The channel will relaunch its Random Acts strand, featuring short films made by artists, with a new half-hour weekly show in a more prominent TV slot.

It follows recent moves by the BBC and Sky to bolster their arts coverage.

Channel 4 said it will push young talent and "contemporary culture".

The three-minute Random Acts films have previously featured work by Ai Weiwei, Jake and Dinos Chapman, Marina Abramovic, singer Tinie Tempah and poet Kate Tempest.

They are currently shown late night on Channel 4 and online but the broadcaster said the new TV slot would allow "more visibility" and bring "cutting edge" culture to "mainstream TV audiences".

"There's an incredible world of short-form filmmaking online that has got detached from television and isn't seen by as nearly as many people as it should be," said commissioning editor John Hay.

The Random Acts logo The Random Acts films are billed as "bold expressions of creativity"

The new £3m Arts Council England partnership will fund regional networks to help develop 16-24-year-old creative artists and film-makers, whose work will be shown alongside shorts from more established artists, commissioned directly by Channel 4.

"What we're doing with Random Acts is trying to invest in the next generation of arts coverage," Hay told the BBC News website.

"This is a chance to take direct action to go and find those people - find the next Steve McQueen or the next Clio Barnard right across the country and make sure that those people don't miss out on the chance to get their work on screen."

Sir Peter Bazalgette, chair of Arts Council England, praised Channel 4's "knack for giving a voice to younger audiences" and said the show would help "inspire new, diverse and dynamic young talent".
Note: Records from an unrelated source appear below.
-- ==== Sys2Proof/Machine/MemOps.lean ====
section
/-! DEFINITION. The issue stream (R217, R219): performing a warp's memory operations in the order the machine allows,
releases and their gates (R223), non-temporal stores (R229), local writes (R233), sampling a load (R220), and atomics at
their home (R190, R191, R227, R228). -/
namespace Sys2Proof.Machine

/-! ### Queued operations -/
/-- An operation with nothing in it. -/
def MemOp.blank (id wid : Nat) : MemOp :=
  { id := id, wid := wid, fence := false, drain := false, gate := none, acq := none, ws := [], nt := false, lws := [],
    rel := none, load := none, roinv := false, isLocal := false }
/-- A load of global memory and nothing else: only fences hold it back. -/
def MemOp.pureLoad (o : MemOp) : Bool := o.load.isSome && !o.isLocal
/-- The scope of a load that acquires. -/
def LoadKind.acquires : LoadKind → Option Scope
  | .acq sc | .locAcq sc => some sc
  | _ => none
/-- The operation writes a byte that an earlier one writes. -/
def MemOp.overwrites (o x : MemOp) : Bool := o.ws.any fun w => x.ws.any fun v => v.key == w.key
/-- An operation waits for earlier ones of its warp (R204, R219, R225, R233): a load for fences and acquires; a
non-temporal store for fences and for earlier stores to its bytes (R229); a fence for all; a local operation that releases
nothing for fences, acquires and local operations; any other for all that are not plain loads. -/
def MemOp.blockedBy (o : MemOp) (earlier : List MemOp) : Bool :=
  if o.pureLoad then earlier.any fun x => x.fence || x.acq.isSome || x.roinv
  else if o.fence then !earlier.isEmpty
  else if o.nt then earlier.any fun x => x.fence || x.acq.isSome || o.overwrites x
  else if o.isLocal && o.gate.isNone then earlier.any fun x => x.fence || x.acq.isSome || x.isLocal
  else earlier.any fun x => !x.pureLoad || x.acq.isSome
/-- The global bytes that an operation reads or writes. -/
def MemOp.keys (o : MemOp) (w : Warp) : List Nat :=
  match o.load.bind fun id => (w.outs.find? fun x => x.id == id).bind (·.load) with
  | some l => if l.kind.isRo then [] else l.accs.flatMap fun a => a.keys l.size
  | none => o.ws.map (·.key)
/-- The size of an atomic's location. -/
def atomSize (b64 : Bool) : Nat := if b64 then 8 else 4
/-- The bytes of an atomic. -/
def AtomReq.keys (a : AtomReq) : List Nat := a.acc.keys (atomSize a.b64)
/-- An atomic orders the operation behind it: a release or fence waits for all (R228), a local operation for scratchpad
atomics (R233), a load or store for atomics on its bytes but .nonord ones (R191, R221, R228). -/
def MemOp.waitsAtom (o : MemOp) (ks : List Nat) (a : AtomReq) : Bool :=
  o.fence || o.gate.isSome || (o.isLocal && a.loc) ||
    (!o.isLocal && !a.loc && a.use != .nonord && a.keys.any ks.contains)
/-- An atomic of the warp that was issued earlier and that the operation waits for. -/
def MemOp.atomAhead (o : MemOp) (wk : Nat) (s : State) : Bool :=
  let mine := s.mem.atoms.filter fun a => a.wk == wk && decide (a.opId < o.id)
  !mine.isEmpty && mine.any (o.waitsAtom (o.keys (s.warp wk)))
/-- Another warp's operation, ordered before what this warp does next by an acquire (R225), has not performed: what
the warp issued after that operation waits for it. `wid` is the write id of what waits. -/
def hbHeld (s : State) (wk wid : Nat) : Bool :=
  let hb := (s.warp wk).hb
  !hb.isEmpty && s.warps.any fun kw => kw.1 != wk && kw.2.memq.any fun x => decide (x.wid < wid) && hb.contains x.wid
/-- Results that have their bytes take no other: a fence or a release stands behind their loads. -/
def settleOuts (w : Warp) : Warp := { w with outs := w.outs.map fun o => { o with seen := true } }
/-- A load of a local space. -/
def LoadKind.isLoc : LoadKind → Bool
  | .loc _ | .locAcq _ => true
  | _ => false
/-- Local loads have performed: what the warp accesses locally next performs after them (R233). -/
def settleLocal (w : Warp) : Warp :=
  { w with outs := w.outs.map fun o => if o.load.any (·.kind.isLoc) then { o with seen := true } else o }
/-- Put an operation in its warp's stream (R239). -/
def pushOp (o : MemOp) (s : State) : State :=
  s.updCw fun w =>
    let w1 := if o.fence || o.gate.isSome then settleOuts w
      else if o.isLocal && o.load.isNone then settleLocal w else w
    { w1 with memq := w.memq ++ [o], nextId := o.id + 1 }
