-- ==== Sys2Proof/Machine/EvMemory.lean ====
section
/-! DEFINITION. Steps of the ordering machine (R219) and of the homes (R222, R227). A step whose condition does not hold
leaves the state as it is. -/
namespace Sys2Proof.Machine

/-- The i-th operation of a warp's stream. -/
def opAt (s : State) (wk i : Nat) : Option MemOp := (s.warp wk).memq[i]?
/-- PERFORM_STORE (R219): the i-th operation of a warp's stream performs, if nothing holds it. -/
def execPerformStore (wk i : Nat) (s : State) : Res :=
  .next (match opAt s wk i with
    | some o => performLate wk o.id s
    | none => s)
/-- EVICT (R219). -/
def execEvict (core sector : Nat) (s : State) : Res := .next (evictWhere core (fun x => x == sector) s)
/-- ARRIVE (R219): one write of a flight. -/
def execArrive (fid : Nat) (s : State) : Res :=
  .next (match s.mem.flights.find? fun f => f.fid == fid with
    | some f => if flightFirst s f then arriveOne f s else s
    | none => s)
/-- DROP (R219, R232): a core's snapshot, or a quad's read-only one. -/
def execDrop (ro : Bool) (unit sector : Nat) (s : State) : Res :=
  .next (if ro then s.updQuad unit fun q => { q with roSnaps := mErase q.roSnaps sector }
    else s.updCore unit fun c => { c with snaps := mErase c.snaps sector })
/-- LLC_FILL (R222, R369): a line's fill displaces another line of its set, in a way that its partition may fill and first
for replacement there; dirty bytes go back to HBM, count and scope record are lost (R230, R370) (DEDUCED, log 6). -/
def execLlcFill (line victim : Nat) (s : State) : Res :=
  .next (match mFind s.mem.lines line with
    | some l => if (s.mem.victims l.way line).contains victim then s.updMem fun m => m.dropLine true victim else s
    | none => s)
/-- In deterministic mode the atomics of a core reach their homes in issue order (R115). -/
def atomInTurn (s : State) (a : AtomReq) : Bool :=
  !coreDet s a.core || !((s.mem.atoms.takeWhile fun x => x.id != a.id).any fun x => x.core == a.core)
/-- An atomic may be performed; one at a peer takes a place in the peer's queue slice (R382). -/
def atomReady (s : State) (a : AtomReq) : Bool :=
  !atomBlocked s a && atomInTurn s a && (a.acc.peer.all fun p => sliceRoom s p 1 s.mem.flights)
/-- ATOMIC_PERFORM_AT_HOME (R190, R191, R227, R228). -/
def execAtomicPerformAtHome (id : Nat) (s : State) : Res :=
  .next (match s.mem.atoms.find? fun a => a.id == id with
    | some a => if atomReady s a then performAtomLate a s else s
    | none => s)

end Sys2Proof.Machine
end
Hay added: "Without wanting to sound too preachy, I think the work we're planning to do together has the power to change a lot of people's lives."

'Beyond the bubble'

Random Acts will relaunch this winter with a more enhanced presence online, alongside the new television show.

The films covering art, dance, animation, music and opera will also be showcased on the new 4Shorts hub on Channel 4's on-demand service 4oD, where viewers can interact and share the content.

John Hay Channel 4's John Hay wants to to bring cutting edge arts content to a mainstream TV audience

Last month BBC director general Tony Hall announced the corporation would be putting arts "at the very heart of what we do" making its "strongest commitment to the arts in a generation".

Plans include The One Show broadcasting live from the Hay Literary Festival as well as showing performances from Glyndebourne, the Edinburgh Festival and Shakespeare's Globe theatre.

However Hay said Channel 4's increased arts budget and TV hours - which include another Grayson Perry series and The Great Instrument Amnesty fronted by musician James Rhodes - were not a reaction to plans by the BBC or Sky Arts.

"We're very much about a commitment to exploring contemporary culture, not historical stuff, and to getting artists' perspectives on big social and political events and issues of the day," he said.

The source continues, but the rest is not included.